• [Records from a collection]
-- ==== Sys2Proof/Machine/Mix.lean ====
section
/-! DEFINITION. The mix stage (chapter 1): source samples, block peaks, premix, presence detectors, duck codes. -/

namespace Sys2Proof.Machine

/-- R4: the source sample of a source in a frame's slots, none for a disabled source. -/
def sourceSample (n : Node) (slots : Vector Sample 32) (i : Fin 12) : Option Int :=
  if n.tables.sources[i].enabled then some slots[n.tables.sources[i].slot].toInt else none

/-- R11: the magnitude that a frame brings to a program's block peak, 0 when no enabled source is a member. -/
def frameMagnitude (n : Node) (slots : Vector Sample 32) (p : Fin 4) : Nat :=
  (List.finRange 12).foldl
    (fun m i =>
      match sourceSample n slots i with
      | some x => if n.tables.sources[i].program = p then max m x.natAbs else m
      | none => m) 0

/-- R11: every program's block peak takes a frame; the first frame of a block starts from 0. -/
def takePeaks (slots : Vector Sample 32) (n : Node) : Node :=
  { n with detectors := .ofFn fun p =>
      { n.detectors[p] with
        peak := max (if n.link.frameInBlock = 0 then 0 else n.detectors[p].peak) (frameMagnitude n slots p) } }

/-- R7: a tap's contribution: the weighting, then the level Lp of the pair of the speaker's zone and the source's
program; 0 for a disabled source. -/
def tapContribution (n : Node) (slots : Vector Sample 32) (z : Fin 4) (t : Tap) : Int :=
  match sourceSample n slots t.source with
  | some x =>
    roundPow 22 (roundPow 14 (x * t.weight.toInt)
      * (n.levels.pairs[pairIndex z n.tables.sources[t.source].program].linear : Int))
  | none => 0

/-- R8: a speaker's premix, the clamped sum of its taps' contributions. -/
def premix (n : Node) (slots : Vector Sample 32) (k : Fin 24) : Int :=
  clampWorking ((n.tables.speakers[k].taps.map (tapContribution n slots n.tables.speakers[k].zone)).sum)

/-- R12: one detector's judgement of the block that has ended. -/
def judgeDetector (e : PresenceEntry) (d : Detector) : Detector :=
  match d.mode with
  | .off => { d with present := false, quiet := 0 }
  | .on => { d with present := true, quiet := 0 }
  | .auto =>
    if e.threshold ≤ d.peak then { d with present := true, quiet := 0 }
    else if d.present then
      if e.hold ≤ d.quiet + 1 then { d with present := false, quiet := 0 } else { d with quiet := d.quiet + 1 }
    else { d with quiet := 0 }

/-- R12: the judgement of program p. -/
def judgeProgram (p : Fin 4) (n : Node) : Node :=
  { n with detectors := modifyVec p (judgeDetector n.tables.presence[p]) n.detectors }

/-- R12: a judgement makes a present AUTO program absent because its quiet count reaches its hold. -/
def presenceExpires (p : Fin 4) (n : Node) : Bool :=
  n.detectors[p].mode == .auto && n.detectors[p].present &&
    decide (n.detectors[p].peak < n.tables.presence[p].threshold) &&
    decide (n.tables.presence[p].hold ≤ n.detectors[p].quiet + 1)

/-- R13: what a PRESENCE message does to the detector of a program it names. -/
def setPresenceMode (m : PresenceMode) (d : Detector) : Detector :=
  if d.mode = m then d else { d with mode := m, present := m == .on, quiet := 0 }

/-- R19: a detector at relock. -/
def relockDetector (d : Detector) : Detector := { d with present := d.mode == .on, quiet := 0, peak := 0 }

/-- R16: the duck code of zone z and program q, the minimum of 0 and the codes of the present ducking programs. -/
def duckCode (n : Node) (z q : Fin 4) : Int :=
  (List.finRange 4).foldl
    (fun d p => if p ≠ q ∧ n.detectors[p].present then min d n.tables.duck[duckIndex z p q] else d) 0

end Sys2Proof.Machine
end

• [What the exercise asks] In your reply, restate every entry exactly.

• [Reply to the exercise]
-- ==== Sys2Proof/Machine/Mix.lean ====
section
/-! DEFINITION. The mix stage (chapter 1): source samples, block peaks, premix, presence detectors, duck codes. -/

namespace Sys2Proof.Machine

/-- R4: the source sample of a source in a frame's slots, none for a disabled source. -/
def sourceSample (n : Node) (slots : Vector Sample 32) (i : Fin 12) : Option Int :=
  if n.tables.sources[i].enabled then some slots[n.tables.sources[i].slot].toInt else none

/-- R11: the magnitude that a frame brings to a program's block peak, 0 when no enabled source is a member. -/
def frameMagnitude (n : Node) (slots : Vector Sample 32) (p : Fin 4) : Nat :=
  (List.finRange 12).foldl
    (fun m i =>
      match sourceSample n slots i with
      | some x => if n.tables.sources[i].program = p then max m x.natAbs else m
      | none => m) 0

/-- R11: every program's block peak takes a frame; the first frame of a block starts from 0. -/
def takePeaks (slots : Vector Sample 32) (n : Node) : Node :=
  { n with detectors := .ofFn fun p =>
      { n.detectors[p] with
        peak := max (if n.link.frameInBlock = 0 then 0 else n.detectors[p].peak) (frameMagnitude n slots p) } }

/-- R7: a tap's contribution: the weighting, then the level Lp of the pair of the speaker's zone and the source's
program; 0 for a disabled source. -/
def tapContribution (n : Node) (slots : Vector Sample 32) (z : Fin 4) (t : Tap) : Int :=
  match sourceSample n slots t.source with
  | some x =>
    roundPow 22 (roundPow 14 (x * t.weight.toInt)
      * (n.levels.pairs[pairIndex z n.tables.sources[t.source].program].linear : Int))
  | none => 0

/-- R8: a speaker's premix, the clamped sum of its taps' contributions. -/
def premix (n : Node) (slots : Vector Sample 32) (k : Fin 24) : Int :=
  clampWorking ((n.tables.speakers[k].taps.map (tapContribution n slots n.tables.speakers[k].zone)).sum)

/-- R12: one detector's judgement of the block that has ended. -/
def judgeDetector (e : PresenceEntry) (d : Detector) : Detector :=
  match d.mode with
  | .off => { d with present := false, quiet := 0 }
  | .on => { d with present := true, quiet := 0 }
  | .auto =>
    if e.threshold ≤ d.peak then { d with present := true, quiet := 0 }
    else if d.present then
      if e.hold ≤ d.quiet + 1 then { d with present := false, quiet := 0 } else { d with quiet := d.quiet + 1 }
    else { d with quiet := 0 }

/-- R12: the judgement of program p. -/
def judgeProgram (p : Fin 4) (n : Node) : Node :=
  { n with detectors := modifyVec p (judgeDetector n.tables.presence[p]) n.detectors }

/-- R12: a judgement makes a present AUTO program absent because its quiet count reaches its hold. -/
def presenceExpires (p : Fin 4) (n : Node) : Bool :=
  n.detectors[p].mode == .auto && n.detectors[p].present &&
    decide (n.detectors[p].peak < n.tables.presence[p].threshold) &&
    decide (n.tables.presence[p].hold ≤ n.detectors[p].quiet + 1)

/-- R13: what a PRESENCE message does to the detector of a program it names. -/
def setPresenceMode (m : PresenceMode) (d : Detector) : Detector :=
  if d.mode = m then d else { d with mode := m, present := m == .on, quiet := 0 }

/-- R19: a detector at relock. -/
def relockDetector (d : Detector) : Detector := { d with present := d.mode == .on, quiet := 0, peak := 0 }

/-- R16: the duck code of zone z and program q, the minimum of 0 and the codes of the present ducking programs. -/
def duckCode (n : Node) (z q : Fin 4) : Int :=
  (List.finRange 4).foldl
    (fun d p => if p ≠ q ∧ n.detectors[p].present then min d n.tables.duck[duckIndex z p q] else d) 0

end Sys2Proof.Machine
end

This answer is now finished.